Stored data entries
----
-- ==== Sys2Proof/Tests/Slice0.lean ====
section
/-! SUPPORT. Tests. Expected values are those of spec/95_test_vectors.md and of the worked examples in the rules; a witness is a
concrete state and operands that meet the hypotheses of the obligation it is named after. -/

namespace Sys2Proof.Tests

open Sys2Proof.Machine

/-! ## Helpers -/

/-- The next state of a command, or the state itself. -/
def after (i : Instr) (s : State) : State :=
  match exec i s with
  | .next t => t
  | _ => s

/-- The next state of a step, or the state itself. -/
def stepped (s : State) : State :=
  match step s with
  | .next t => t
  | _ => s

/-- The state after reset with the environment's next answers chosen. -/
def answering (answers : List Ack) : State := { State.reset with io := { Collab.initial with answers := answers } }

/-- An encode session after its anchor, in code size n, with PREV p. -/
def encoding (n : CsReg) (p : Byte) (answers : List Ack) : State :=
  { State.reset with
    codeSize := n, prev := p, prevValid := true, phase := .streaming
    io := { Collab.initial with stream := .writing, answers := answers } }

/-- A decode session at a position of a source, in code size n, with PREV p. -/
def decoding (n : CsReg) (p : Byte) (source : List StreamByte) (pos : Nat) (answers : List Ack) : State :=
  { State.reset with
    codeSize := n, prev := p, prevValid := true, phase := .streaming, mode := .decode
    io := { Collab.initial with stream := .reading, source := source, pos := pos, answers := answers } }

/-! ## Well-formedness: each check refuses an ill-formed term (R74, R75) -/

theorem test_reserved_outcome_is_ill_formed : (Instr.ctlUpdate 3).wellFormed = false := by decide

theorem test_reserved_view_is_ill_formed : (Instr.regRead 6).wellFormed = false ∧ (Instr.regRead 7).wellFormed = false := by
  decide

theorem test_every_code_size_is_well_formed : ∀ n : CsReg, (Instr.encStart n).wellFormed = true := by decide

/-! ## Decoding: words written out bit by bit from R72's patterns -/

theorem test_decode_ctlInit : decode 0b0001_0101_00000000 = .ok (.ctlInit 5) := by decide

theorem test_decode_ctlUpdate : decode 0b0010_0000_000000_10 = .ok (.ctlUpdate 2) := by decide

theorem test_decode_encStart : decode 0b0011_1001_00000000 = .ok (.encStart 9) := by decide

theorem test_decode_encSample : decode 0b0100_0000_10000001 = .ok (.encSample 0x81) := by decide

theorem test_decode_encEnd : decode 0b0101_0000_00000000 = .ok .encEnd := by decide

theorem test_decode_decStart : decode 0b0110_0001_00000000 = .ok (.decStart 1) := by decide

theorem test_decode_decStep : decode 0b0111_0000_00000000 = .ok .decStep := by decide

theorem test_decode_regRead : decode 0b1000_0000_00000_101 = .ok (.regRead 5) := by decide

/-- ERR-3's words and R86. -/
theorem test_decode_refuses_by_name :
    decode 0x0000 = .error .reservedOp ∧ decode 0x9000 = .error .reservedOp ∧ decode 0x3401 = .error .mustBeZero
      ∧ decode 0x2401 = .error .mustBeZero ∧ decode 0x8107 = .error .mustBeZero ∧ decode 0x5001 = .error .mustBeZero
      ∧ decode 0x2003 = .error .reservedOutcome ∧ decode 0x8006 = .error .reservedView := by decide

theorem test_decodeTableWord : decodeTableWord 16 0x8004 = some (.regRead 4) ∧ decodeTableWord 16 0xF123 = none := by decide

/-- R72: no two rows of the match and mask table cover one word. -/
theorem test_rows_do_not_overlap :
    opRows.Pairwise fun r r' => r.matchBits &&& (r.mask &&& r'.mask) ≠ r'.matchBits &&& (r.mask &&& r'.mask) := by decide

/-- R8, R9: the word types have the widths of the parameters. -/
theorem test_widths :
    (BitVec.allOnes Config.csW).toNat = (BitVec.allOnes 4 : CsReg).toNat
      ∧ (BitVec.allOnes Config.cntW).toNat = (BitVec.allOnes 2 : CntReg).toNat
      ∧ (BitVec.allOnes Config.cmdW).toNat = (BitVec.allOnes 16 : CmdWord).toNat
      ∧ (BitVec.allOnes Config.respW).toNat = (BitVec.allOnes 32 : RespWord).toNat
      ∧ Config.sampleW = 8 ∧ Config.ioNMax = 8 := by decide

/-! ## Functions of the samples -/

/-- Section 2.4. -/
theorem test_delta : delta 0x00 0xFF = 1 ∧ delta 0x80 0x00 = -128 ∧ delta 0x00 0x7F = -127 ∧ delta 0x2C 0xC8 = 100 := by decide

/-- Section 2.2, n = 3 and n = 2: the boundaries of escape and classification. -/
theorem test_classification :
    isEscape 3 (-4) = true ∧ isEscape 3 (-3) = false ∧ isEscape 3 3 = false ∧ isEscape 3 4 = true
      ∧ classify 3 (-2) = .fit ∧ classify 3 (-1) = .underflow ∧ classify 3 1 = .underflow ∧ classify 3 2 = .fit
      ∧ classify 2 (-1) = .fit ∧ classify 2 0 = .underflow ∧ classify 2 1 = .fit := by decide

/-- Section 2.3. -/
theorem test_signExtend :
    signExtend 2 2 = -2 ∧ signExtend 4 7 = 7 ∧ signExtend 4 15 = -1 ∧ signExtend 6 0x30 = -16 ∧ signExtend 8 0x81 = -127
      ∧ byteOf (signExtend 3 5) = 0xFD := by decide

/-- ENC-1, ENC-4, ENC-13: the bytes of whole sessions. -/
theorem test_sessionBytes :
    sessionBytes 4 [0, 1, 2, 1, 0] = [0x00, 0x11, 0xFF, 0x80, 0x00] ∧ sessionBytes 3 [0x41] = [0x41, 0x88, 0x20]
      ∧ sessionBytes 2 [0xFF, 0x00] = [0xFF, 0x60, 0x00] ∧ sessionBytes 4 [] = [] := by decide

/-! ## One step of each command -/

/-- CTL-3. -/
theorem test_ctlInit :
    (after (.ctlInit 5) State.reset).responses = [0x00000005] ∧ (after (.ctlInit 5) State.reset).ctl = ⟨5, 0, 0⟩ := by decide

/-- CTL-3: CTL.INIT 9 leaves the controller. -/
theorem test_ctlInit_invalid :
    (after (.ctlInit 9) State.reset).responses = [0x00840000] ∧ (after (.ctlInit 9) State.reset).ctl = ⟨2, 0, 0⟩ := by decide

/-- CTL-3: CTL.UPDATE OVF at (4, 3, 1). -/
theorem test_ctlUpdate_overflow :
    (after (.ctlUpdate 1) { State.reset with codeSize := 4, ovfCnt := 3, unfCnt := 1 }).responses = [0x00000005]
      ∧ (after (.ctlUpdate 1) { State.reset with codeSize := 4, ovfCnt := 3, unfCnt := 1 }).ctl = ⟨5, 0, 0⟩ := by decide

/-- CTL-1 and CTL-2: CTL.UPDATE UNF at (5, 2, 1) and at (2, 3, 3). -/
theorem test_ctlUpdate_underflow :
    (after (.ctlUpdate 2) { State.reset with codeSize := 5, ovfCnt := 2, unfCnt := 1 }).ctl = ⟨5, 1, 2⟩
      ∧ (after (.ctlUpdate 2) { State.reset with ovfCnt := 3, unfCnt := 3 }).ctl = ⟨2, 0, 0⟩ := by decide

/-- R132's worked example. -/
theorem test_encStart :
    (after (.encStart 4) (answering [.ok])).responses = [0x00200000]
      ∧ (after (.encStart 4) (answering [.ok])).io.stream = .writing := by decide

/-- ERR-2: BitOpen fails; STATUS is then 0x0024 and the controller is unchanged. -/
theorem test_encStart_fails :
    (after (.encStart 4) (answering [.fail])).responses = [0x00880000]
      ∧ (after (.encStart 4) (answering [.fail])).statusView = 0x0024
      ∧ (after (.encStart 4) (answering [.fail])).ctl = ⟨2, 0, 0⟩ := by decide

/-- R133's worked example: 0x01 after 0x00 at size 4. -/
theorem test_encSample :
    (after (.encSample 1) (encoding 4 0 [.ok])).io.sink = [false, false, false, true]
      ∧ (after (.encSample 1) (encoding 4 0 [.ok])).responses = [0x00400024]
      ∧ (after (.encSample 1) (encoding 4 0 [.ok])).ctl = ⟨4, 0, 1⟩ := by decide

/-- ENC-5: −8 = MIN at size 4 is an escape; V-E4. -/
theorem test_encSample_escape :
    (after (.encSample 0xFF) (encoding 4 7 [.ok, .ok])).io.sink = [true, false, false, false] ++ List.replicate 8 true
      ∧ (after (.encSample 0xFF) (encoding 4 7 [.ok, .ok])).responses = [0x00400014] := by decide

/-- R134's worked example: the terminator at size 3 after PREV 0x00, with five fill bits. -/
theorem test_encEnd :
    (after .encEnd (encoding 3 0 [.ok, .ok, .ok])).responses = [0x00620000]
      ∧ (after .encEnd (encoding 3 0 [.ok, .ok, .ok])).io.sinkBytes = some [0x80, 0x00] := by decide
----
__Activity__. Taking the line containing "(after .encEnd (encoding 3 0 [.ok, .ok, .ok])).responses" as the first, please return it and every line after it through the end of the entries, exactly and only those.

__Exercise response__.
    (after .encEnd (encoding 3 0 [.ok, .ok, .ok])).responses = [0x00620000]
      ∧ (after .encEnd (encoding 3 0 [.ok, .ok, .ok])).io.sinkBytes = some [0x80, 0x00] := by decide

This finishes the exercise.